(Beginning of Data provided)
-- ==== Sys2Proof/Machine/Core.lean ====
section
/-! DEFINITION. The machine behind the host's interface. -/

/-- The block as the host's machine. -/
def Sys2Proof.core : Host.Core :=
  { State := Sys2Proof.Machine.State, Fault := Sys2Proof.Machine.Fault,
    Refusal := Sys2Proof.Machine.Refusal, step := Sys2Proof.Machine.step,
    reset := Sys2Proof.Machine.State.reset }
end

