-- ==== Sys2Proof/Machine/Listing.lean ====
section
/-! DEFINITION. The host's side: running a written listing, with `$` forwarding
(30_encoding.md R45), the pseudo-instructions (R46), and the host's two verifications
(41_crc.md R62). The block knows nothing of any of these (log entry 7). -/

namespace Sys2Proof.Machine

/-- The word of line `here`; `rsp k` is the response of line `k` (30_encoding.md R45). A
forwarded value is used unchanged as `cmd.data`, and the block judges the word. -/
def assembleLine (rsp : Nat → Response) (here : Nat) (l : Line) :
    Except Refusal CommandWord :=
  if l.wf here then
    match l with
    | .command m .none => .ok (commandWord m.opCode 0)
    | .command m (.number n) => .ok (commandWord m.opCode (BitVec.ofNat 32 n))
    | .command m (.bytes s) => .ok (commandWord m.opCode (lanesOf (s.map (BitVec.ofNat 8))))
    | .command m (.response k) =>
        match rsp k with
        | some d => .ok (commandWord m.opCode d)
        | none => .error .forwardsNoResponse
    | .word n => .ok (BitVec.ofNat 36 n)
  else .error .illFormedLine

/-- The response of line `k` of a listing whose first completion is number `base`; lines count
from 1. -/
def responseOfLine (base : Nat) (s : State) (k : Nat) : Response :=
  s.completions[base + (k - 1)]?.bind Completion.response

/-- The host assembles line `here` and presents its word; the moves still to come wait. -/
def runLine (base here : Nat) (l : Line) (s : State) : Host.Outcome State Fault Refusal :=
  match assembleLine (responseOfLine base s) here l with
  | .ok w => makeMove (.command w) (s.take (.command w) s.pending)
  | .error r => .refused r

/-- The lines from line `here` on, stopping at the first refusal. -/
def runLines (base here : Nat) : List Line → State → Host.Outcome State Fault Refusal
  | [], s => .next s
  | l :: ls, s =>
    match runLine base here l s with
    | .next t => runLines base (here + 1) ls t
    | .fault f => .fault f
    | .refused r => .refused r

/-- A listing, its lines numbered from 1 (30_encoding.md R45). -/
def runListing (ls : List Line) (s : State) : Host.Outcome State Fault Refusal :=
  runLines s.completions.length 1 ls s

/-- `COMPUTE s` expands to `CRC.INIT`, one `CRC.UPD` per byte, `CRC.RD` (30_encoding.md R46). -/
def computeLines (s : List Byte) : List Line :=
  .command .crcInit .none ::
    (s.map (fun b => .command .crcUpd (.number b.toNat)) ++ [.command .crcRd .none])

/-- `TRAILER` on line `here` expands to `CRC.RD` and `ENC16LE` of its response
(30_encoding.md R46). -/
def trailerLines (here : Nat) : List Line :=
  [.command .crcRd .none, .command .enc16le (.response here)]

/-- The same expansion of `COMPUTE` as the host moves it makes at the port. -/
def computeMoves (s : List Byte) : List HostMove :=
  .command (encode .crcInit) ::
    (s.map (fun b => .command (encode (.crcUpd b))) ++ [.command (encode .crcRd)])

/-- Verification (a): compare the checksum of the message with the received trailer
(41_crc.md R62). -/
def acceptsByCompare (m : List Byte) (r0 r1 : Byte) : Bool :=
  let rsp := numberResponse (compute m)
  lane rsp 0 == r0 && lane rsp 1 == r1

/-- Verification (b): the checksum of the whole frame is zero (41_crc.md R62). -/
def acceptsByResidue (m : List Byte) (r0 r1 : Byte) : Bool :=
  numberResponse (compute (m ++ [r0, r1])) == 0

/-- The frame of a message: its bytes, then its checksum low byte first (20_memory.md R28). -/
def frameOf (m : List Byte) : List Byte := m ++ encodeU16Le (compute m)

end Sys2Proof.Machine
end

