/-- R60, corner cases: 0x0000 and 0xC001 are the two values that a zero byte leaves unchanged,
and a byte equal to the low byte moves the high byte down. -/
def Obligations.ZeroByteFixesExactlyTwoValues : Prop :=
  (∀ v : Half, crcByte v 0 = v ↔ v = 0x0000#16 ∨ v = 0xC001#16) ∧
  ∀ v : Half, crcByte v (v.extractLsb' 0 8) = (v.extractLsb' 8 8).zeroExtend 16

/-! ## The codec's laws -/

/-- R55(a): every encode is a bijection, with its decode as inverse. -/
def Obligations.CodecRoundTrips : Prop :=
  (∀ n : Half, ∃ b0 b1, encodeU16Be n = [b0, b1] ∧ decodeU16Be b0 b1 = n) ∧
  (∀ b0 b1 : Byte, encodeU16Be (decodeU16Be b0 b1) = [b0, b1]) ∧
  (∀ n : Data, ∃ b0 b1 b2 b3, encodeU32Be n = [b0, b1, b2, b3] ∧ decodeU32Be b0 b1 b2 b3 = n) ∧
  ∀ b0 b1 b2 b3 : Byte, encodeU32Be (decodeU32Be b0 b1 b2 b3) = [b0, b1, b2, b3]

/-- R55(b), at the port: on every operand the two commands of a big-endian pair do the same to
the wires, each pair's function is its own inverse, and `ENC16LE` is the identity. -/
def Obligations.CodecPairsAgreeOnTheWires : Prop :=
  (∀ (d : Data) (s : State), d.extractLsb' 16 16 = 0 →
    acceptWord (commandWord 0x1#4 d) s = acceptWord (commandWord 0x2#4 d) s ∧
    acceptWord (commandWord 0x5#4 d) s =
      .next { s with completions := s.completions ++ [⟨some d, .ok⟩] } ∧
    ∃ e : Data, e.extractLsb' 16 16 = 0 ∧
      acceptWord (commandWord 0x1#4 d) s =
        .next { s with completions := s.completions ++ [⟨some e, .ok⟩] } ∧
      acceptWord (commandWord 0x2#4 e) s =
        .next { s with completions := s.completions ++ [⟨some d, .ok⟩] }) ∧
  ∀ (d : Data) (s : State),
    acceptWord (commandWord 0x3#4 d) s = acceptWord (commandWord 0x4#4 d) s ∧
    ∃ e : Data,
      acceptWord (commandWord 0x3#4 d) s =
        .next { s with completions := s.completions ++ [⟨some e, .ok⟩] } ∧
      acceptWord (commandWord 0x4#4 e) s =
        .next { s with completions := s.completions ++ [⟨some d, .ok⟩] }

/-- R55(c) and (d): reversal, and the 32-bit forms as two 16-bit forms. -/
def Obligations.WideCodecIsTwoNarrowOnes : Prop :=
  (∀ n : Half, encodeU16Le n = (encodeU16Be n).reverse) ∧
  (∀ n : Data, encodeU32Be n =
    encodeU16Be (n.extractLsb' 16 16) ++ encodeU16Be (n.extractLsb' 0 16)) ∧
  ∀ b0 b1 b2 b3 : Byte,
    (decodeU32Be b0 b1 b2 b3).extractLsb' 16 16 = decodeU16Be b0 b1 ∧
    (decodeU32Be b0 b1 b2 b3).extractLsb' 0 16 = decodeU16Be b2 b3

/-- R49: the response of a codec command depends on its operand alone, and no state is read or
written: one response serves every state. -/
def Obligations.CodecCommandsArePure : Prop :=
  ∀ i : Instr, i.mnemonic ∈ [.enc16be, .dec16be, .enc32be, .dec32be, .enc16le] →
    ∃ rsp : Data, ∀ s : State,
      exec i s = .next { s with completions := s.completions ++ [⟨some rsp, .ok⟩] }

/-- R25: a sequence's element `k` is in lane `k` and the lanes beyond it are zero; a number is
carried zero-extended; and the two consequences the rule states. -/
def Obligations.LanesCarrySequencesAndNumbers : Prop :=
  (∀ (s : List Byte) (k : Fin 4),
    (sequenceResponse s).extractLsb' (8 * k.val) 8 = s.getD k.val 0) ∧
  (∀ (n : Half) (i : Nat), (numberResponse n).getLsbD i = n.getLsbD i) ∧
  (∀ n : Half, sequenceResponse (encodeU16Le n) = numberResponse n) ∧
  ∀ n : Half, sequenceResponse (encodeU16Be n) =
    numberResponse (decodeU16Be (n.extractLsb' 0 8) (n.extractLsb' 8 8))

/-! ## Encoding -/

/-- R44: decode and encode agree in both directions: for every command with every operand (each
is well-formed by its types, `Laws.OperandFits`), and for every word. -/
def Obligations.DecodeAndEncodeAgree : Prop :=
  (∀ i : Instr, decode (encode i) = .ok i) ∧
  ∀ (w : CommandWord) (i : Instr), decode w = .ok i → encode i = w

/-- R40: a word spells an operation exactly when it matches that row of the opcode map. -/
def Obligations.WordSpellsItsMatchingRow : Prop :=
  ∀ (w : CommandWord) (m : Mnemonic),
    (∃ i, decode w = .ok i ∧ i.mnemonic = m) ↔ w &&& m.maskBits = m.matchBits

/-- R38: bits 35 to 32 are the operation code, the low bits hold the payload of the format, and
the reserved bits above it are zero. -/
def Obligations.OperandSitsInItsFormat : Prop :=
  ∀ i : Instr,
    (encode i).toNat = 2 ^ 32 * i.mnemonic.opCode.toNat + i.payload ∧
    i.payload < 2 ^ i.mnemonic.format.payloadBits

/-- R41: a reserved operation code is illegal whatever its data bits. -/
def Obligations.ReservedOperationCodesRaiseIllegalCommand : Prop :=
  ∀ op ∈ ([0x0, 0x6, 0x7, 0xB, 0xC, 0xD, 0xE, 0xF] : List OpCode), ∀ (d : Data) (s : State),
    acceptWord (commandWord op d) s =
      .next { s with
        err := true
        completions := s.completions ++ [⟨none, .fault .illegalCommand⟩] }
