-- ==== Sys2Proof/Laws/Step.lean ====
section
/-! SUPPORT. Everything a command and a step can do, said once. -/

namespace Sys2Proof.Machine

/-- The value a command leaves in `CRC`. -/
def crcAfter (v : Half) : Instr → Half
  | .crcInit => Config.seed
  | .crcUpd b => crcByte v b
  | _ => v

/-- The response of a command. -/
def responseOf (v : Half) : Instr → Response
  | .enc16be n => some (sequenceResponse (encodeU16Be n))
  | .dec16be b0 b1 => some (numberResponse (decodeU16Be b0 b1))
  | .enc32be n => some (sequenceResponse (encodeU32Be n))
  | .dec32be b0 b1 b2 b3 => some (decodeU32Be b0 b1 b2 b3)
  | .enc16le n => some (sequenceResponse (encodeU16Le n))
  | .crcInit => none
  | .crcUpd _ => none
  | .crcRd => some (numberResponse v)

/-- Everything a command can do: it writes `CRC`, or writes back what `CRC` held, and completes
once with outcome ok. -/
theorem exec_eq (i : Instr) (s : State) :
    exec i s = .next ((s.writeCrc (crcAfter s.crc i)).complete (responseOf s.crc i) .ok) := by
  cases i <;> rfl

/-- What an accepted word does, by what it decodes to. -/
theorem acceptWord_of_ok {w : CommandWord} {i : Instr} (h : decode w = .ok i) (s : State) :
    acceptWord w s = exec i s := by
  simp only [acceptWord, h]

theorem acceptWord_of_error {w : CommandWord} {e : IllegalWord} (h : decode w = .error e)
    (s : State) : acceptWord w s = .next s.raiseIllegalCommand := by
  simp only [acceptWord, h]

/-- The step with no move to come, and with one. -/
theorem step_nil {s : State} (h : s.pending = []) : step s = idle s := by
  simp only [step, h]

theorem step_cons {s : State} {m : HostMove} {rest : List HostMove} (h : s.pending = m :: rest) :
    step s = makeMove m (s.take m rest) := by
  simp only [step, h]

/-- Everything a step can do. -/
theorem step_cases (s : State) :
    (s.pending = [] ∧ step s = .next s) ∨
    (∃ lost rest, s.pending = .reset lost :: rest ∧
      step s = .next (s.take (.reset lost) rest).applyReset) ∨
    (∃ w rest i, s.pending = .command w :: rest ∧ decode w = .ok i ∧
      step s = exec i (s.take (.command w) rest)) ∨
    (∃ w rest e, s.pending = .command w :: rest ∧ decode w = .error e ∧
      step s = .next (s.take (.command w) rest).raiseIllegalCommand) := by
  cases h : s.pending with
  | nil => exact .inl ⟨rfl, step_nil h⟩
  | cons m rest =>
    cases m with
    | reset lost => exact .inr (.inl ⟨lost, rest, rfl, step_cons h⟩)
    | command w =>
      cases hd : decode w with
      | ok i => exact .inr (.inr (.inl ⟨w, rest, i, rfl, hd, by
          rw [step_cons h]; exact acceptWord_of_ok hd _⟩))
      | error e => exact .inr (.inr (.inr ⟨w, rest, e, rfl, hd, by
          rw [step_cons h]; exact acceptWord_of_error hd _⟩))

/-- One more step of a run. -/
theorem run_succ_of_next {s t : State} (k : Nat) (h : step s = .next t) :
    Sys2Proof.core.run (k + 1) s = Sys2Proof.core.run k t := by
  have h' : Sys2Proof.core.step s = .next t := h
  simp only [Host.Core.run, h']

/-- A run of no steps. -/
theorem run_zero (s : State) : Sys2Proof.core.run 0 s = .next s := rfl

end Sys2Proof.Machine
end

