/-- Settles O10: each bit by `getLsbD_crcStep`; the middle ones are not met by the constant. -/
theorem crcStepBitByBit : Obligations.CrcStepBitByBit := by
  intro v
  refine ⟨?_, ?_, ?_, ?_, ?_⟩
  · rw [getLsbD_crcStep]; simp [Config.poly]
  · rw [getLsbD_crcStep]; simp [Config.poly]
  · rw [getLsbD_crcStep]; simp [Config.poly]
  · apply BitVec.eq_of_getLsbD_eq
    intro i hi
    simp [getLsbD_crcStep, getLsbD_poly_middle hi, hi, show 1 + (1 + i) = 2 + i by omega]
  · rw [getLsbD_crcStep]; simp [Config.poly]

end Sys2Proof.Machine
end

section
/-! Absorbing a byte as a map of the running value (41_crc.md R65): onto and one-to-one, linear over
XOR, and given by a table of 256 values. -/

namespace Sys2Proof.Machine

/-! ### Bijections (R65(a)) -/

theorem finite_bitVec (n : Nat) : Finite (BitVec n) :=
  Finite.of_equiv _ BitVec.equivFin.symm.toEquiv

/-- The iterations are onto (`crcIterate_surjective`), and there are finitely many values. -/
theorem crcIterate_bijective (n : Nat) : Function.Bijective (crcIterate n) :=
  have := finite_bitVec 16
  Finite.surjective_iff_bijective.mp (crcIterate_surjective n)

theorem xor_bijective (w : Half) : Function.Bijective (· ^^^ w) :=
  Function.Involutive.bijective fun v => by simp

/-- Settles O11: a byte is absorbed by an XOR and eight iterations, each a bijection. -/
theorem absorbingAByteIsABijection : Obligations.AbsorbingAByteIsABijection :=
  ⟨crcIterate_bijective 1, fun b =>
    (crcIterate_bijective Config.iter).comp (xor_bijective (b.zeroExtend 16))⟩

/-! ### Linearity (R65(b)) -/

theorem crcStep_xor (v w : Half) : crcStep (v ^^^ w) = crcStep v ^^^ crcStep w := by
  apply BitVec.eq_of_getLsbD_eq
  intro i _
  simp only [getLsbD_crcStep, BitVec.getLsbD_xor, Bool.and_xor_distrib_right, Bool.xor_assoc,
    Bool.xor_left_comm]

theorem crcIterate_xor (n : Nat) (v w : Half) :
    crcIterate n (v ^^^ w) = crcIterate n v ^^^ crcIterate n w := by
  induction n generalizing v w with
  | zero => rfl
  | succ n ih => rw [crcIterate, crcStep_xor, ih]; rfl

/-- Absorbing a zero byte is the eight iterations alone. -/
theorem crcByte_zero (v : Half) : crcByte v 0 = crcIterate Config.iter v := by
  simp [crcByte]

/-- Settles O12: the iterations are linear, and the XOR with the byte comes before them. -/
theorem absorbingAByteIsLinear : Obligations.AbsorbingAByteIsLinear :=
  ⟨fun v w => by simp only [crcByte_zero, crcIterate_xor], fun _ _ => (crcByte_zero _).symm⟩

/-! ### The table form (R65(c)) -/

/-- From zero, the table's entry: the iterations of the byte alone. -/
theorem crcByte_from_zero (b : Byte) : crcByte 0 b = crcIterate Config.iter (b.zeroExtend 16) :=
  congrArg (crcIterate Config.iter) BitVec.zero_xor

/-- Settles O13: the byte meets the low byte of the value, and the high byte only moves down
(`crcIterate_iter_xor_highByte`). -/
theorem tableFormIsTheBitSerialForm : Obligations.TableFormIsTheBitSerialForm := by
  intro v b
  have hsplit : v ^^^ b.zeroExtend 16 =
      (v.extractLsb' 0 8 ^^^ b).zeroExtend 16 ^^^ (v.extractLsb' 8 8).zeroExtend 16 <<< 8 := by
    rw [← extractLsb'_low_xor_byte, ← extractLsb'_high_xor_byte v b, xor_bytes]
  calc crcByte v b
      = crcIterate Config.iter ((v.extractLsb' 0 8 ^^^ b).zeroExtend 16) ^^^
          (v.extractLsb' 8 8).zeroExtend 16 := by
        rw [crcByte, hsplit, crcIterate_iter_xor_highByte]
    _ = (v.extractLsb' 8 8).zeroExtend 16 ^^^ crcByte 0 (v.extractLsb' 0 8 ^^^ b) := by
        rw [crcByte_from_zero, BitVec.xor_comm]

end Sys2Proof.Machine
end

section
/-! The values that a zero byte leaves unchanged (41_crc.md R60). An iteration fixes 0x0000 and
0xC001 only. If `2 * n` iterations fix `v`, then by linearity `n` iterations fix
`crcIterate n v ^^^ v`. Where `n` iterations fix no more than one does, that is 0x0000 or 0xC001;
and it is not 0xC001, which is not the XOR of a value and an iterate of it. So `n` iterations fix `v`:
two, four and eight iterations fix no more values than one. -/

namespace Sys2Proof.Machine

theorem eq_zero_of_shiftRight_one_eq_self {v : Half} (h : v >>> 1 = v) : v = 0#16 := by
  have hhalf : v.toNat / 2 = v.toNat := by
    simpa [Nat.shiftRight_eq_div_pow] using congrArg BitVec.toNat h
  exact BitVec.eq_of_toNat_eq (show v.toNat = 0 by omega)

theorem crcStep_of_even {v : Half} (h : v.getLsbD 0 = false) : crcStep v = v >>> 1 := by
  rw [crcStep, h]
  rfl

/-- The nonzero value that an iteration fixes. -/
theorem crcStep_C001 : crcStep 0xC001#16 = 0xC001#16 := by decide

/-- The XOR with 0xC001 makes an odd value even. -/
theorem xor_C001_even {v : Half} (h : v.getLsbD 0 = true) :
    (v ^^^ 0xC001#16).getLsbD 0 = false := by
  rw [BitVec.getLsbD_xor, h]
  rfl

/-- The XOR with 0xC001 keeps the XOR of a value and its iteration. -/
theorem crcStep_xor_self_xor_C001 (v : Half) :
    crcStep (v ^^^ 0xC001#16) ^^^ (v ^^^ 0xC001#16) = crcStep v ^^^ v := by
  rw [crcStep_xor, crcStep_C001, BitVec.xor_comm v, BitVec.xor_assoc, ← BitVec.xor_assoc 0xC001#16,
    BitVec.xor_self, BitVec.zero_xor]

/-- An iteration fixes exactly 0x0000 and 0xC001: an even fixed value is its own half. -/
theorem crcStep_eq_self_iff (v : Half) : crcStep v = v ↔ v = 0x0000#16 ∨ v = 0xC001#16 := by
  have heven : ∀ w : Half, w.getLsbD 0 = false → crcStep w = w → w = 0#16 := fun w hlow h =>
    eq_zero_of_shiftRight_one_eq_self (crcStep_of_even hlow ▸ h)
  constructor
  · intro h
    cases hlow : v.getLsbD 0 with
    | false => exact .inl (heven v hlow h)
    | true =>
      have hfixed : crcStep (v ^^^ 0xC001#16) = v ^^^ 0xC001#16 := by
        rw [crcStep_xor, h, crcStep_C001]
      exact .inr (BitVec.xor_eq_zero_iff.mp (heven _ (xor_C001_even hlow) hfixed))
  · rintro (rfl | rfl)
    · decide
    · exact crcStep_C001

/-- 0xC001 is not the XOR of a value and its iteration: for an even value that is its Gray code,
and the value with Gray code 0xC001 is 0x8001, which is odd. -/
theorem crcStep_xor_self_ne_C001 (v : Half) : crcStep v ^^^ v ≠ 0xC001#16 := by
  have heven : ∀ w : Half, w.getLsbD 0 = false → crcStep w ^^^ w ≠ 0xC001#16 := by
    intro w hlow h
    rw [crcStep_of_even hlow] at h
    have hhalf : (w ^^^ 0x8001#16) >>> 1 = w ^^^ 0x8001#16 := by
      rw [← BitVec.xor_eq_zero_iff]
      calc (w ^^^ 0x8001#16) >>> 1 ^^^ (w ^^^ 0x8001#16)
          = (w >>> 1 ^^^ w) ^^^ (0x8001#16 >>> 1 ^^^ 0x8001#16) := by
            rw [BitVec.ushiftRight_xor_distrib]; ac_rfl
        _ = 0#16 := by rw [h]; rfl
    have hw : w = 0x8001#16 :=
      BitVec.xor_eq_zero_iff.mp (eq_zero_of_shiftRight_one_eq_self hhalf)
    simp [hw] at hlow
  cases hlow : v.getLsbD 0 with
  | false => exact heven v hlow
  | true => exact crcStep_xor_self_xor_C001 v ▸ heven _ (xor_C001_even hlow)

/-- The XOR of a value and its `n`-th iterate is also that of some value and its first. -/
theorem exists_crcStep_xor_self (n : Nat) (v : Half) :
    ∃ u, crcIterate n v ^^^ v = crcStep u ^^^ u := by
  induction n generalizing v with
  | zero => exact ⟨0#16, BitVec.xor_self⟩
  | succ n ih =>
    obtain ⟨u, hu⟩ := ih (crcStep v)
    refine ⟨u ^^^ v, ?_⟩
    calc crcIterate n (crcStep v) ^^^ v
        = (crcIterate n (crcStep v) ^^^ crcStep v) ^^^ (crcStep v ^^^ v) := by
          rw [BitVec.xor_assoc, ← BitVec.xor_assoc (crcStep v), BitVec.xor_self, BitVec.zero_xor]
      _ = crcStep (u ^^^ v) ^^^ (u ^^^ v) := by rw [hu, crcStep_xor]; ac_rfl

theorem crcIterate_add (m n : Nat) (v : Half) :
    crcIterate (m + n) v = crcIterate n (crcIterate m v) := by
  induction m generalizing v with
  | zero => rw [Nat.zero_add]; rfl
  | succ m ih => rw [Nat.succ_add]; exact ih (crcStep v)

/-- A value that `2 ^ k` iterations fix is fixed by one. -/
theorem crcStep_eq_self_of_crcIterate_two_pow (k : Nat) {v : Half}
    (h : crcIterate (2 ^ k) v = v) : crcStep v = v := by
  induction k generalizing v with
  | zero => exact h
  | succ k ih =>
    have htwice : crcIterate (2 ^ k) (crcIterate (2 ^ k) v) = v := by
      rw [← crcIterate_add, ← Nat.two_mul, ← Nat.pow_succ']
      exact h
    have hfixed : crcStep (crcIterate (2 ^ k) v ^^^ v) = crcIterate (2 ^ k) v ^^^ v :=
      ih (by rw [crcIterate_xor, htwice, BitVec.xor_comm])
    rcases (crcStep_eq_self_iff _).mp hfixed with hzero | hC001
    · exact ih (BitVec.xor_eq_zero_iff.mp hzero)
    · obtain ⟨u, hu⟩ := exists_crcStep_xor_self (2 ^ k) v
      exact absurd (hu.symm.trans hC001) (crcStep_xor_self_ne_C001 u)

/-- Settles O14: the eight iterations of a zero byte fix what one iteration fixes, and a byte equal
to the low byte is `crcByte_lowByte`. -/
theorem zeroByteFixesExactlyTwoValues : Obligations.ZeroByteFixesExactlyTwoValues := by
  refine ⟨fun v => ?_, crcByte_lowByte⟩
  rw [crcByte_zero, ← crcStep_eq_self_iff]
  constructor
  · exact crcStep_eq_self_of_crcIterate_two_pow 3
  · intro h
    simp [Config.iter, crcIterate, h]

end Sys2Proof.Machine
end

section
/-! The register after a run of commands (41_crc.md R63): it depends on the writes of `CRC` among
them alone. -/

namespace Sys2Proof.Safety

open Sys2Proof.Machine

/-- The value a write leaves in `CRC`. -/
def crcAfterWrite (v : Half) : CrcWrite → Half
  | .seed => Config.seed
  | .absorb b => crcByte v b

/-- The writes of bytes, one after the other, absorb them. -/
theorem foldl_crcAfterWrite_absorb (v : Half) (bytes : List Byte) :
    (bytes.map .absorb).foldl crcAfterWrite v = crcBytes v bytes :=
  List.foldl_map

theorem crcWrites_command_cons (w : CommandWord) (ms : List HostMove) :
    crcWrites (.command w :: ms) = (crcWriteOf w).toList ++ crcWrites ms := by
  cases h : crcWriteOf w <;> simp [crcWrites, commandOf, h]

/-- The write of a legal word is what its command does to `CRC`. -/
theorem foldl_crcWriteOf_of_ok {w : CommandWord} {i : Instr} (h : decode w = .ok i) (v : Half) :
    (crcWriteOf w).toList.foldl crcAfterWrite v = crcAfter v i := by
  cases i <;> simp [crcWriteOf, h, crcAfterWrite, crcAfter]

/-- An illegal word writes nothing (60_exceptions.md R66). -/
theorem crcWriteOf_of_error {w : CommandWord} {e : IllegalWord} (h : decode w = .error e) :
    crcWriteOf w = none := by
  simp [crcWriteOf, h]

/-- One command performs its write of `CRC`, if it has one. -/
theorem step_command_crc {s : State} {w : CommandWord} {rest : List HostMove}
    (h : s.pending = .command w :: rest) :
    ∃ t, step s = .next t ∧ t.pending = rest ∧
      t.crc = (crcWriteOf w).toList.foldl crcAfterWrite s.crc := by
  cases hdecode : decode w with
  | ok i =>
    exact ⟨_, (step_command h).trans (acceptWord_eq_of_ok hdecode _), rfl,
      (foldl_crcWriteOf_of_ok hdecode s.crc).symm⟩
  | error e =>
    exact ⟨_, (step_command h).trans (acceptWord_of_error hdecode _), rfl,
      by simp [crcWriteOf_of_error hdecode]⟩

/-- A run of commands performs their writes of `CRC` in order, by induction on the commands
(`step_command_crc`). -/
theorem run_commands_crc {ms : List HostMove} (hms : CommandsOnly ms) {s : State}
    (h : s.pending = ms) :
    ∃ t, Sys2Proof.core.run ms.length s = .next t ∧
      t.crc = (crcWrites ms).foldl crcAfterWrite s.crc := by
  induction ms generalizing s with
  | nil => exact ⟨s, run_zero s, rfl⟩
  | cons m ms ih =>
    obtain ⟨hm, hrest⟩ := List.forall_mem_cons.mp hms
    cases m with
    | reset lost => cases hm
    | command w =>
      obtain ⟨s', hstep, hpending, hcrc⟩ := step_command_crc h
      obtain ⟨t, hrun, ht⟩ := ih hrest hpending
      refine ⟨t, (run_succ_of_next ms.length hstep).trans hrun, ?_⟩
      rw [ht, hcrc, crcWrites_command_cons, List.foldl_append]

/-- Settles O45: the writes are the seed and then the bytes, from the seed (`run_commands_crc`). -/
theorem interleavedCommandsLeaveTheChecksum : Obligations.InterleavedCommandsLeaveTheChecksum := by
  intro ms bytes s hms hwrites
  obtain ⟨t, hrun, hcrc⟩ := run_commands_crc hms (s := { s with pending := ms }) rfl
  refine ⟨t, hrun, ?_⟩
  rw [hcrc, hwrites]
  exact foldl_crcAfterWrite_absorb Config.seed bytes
(End of Data provided)
Exercise requirements
Begin with the line above that has "def Obligations.WordSpellsItsMatchingRow : Prop" and continue through the line that has "(encode i).toNat = 2", setting each one down exactly. Stop there.

Expected output
def Obligations.WordSpellsItsMatchingRow : Prop :=
  ∀ (w : CommandWord) (m : Mnemonic),
    (∃ i, decode w = .ok i ∧ i.mnemonic = m) ↔ w &&& m.maskBits = m.matchBits

/-- R38: bits 35 to 32 are the operation code, the low bits hold the payload of the format, and
the reserved bits above it are zero. -/
def Obligations.OperandSitsInItsFormat : Prop :=
  ∀ i : Instr,
    (encode i).toNat = 2 ^ 32 * i.mnemonic.opCode.toNat + i.payload ∧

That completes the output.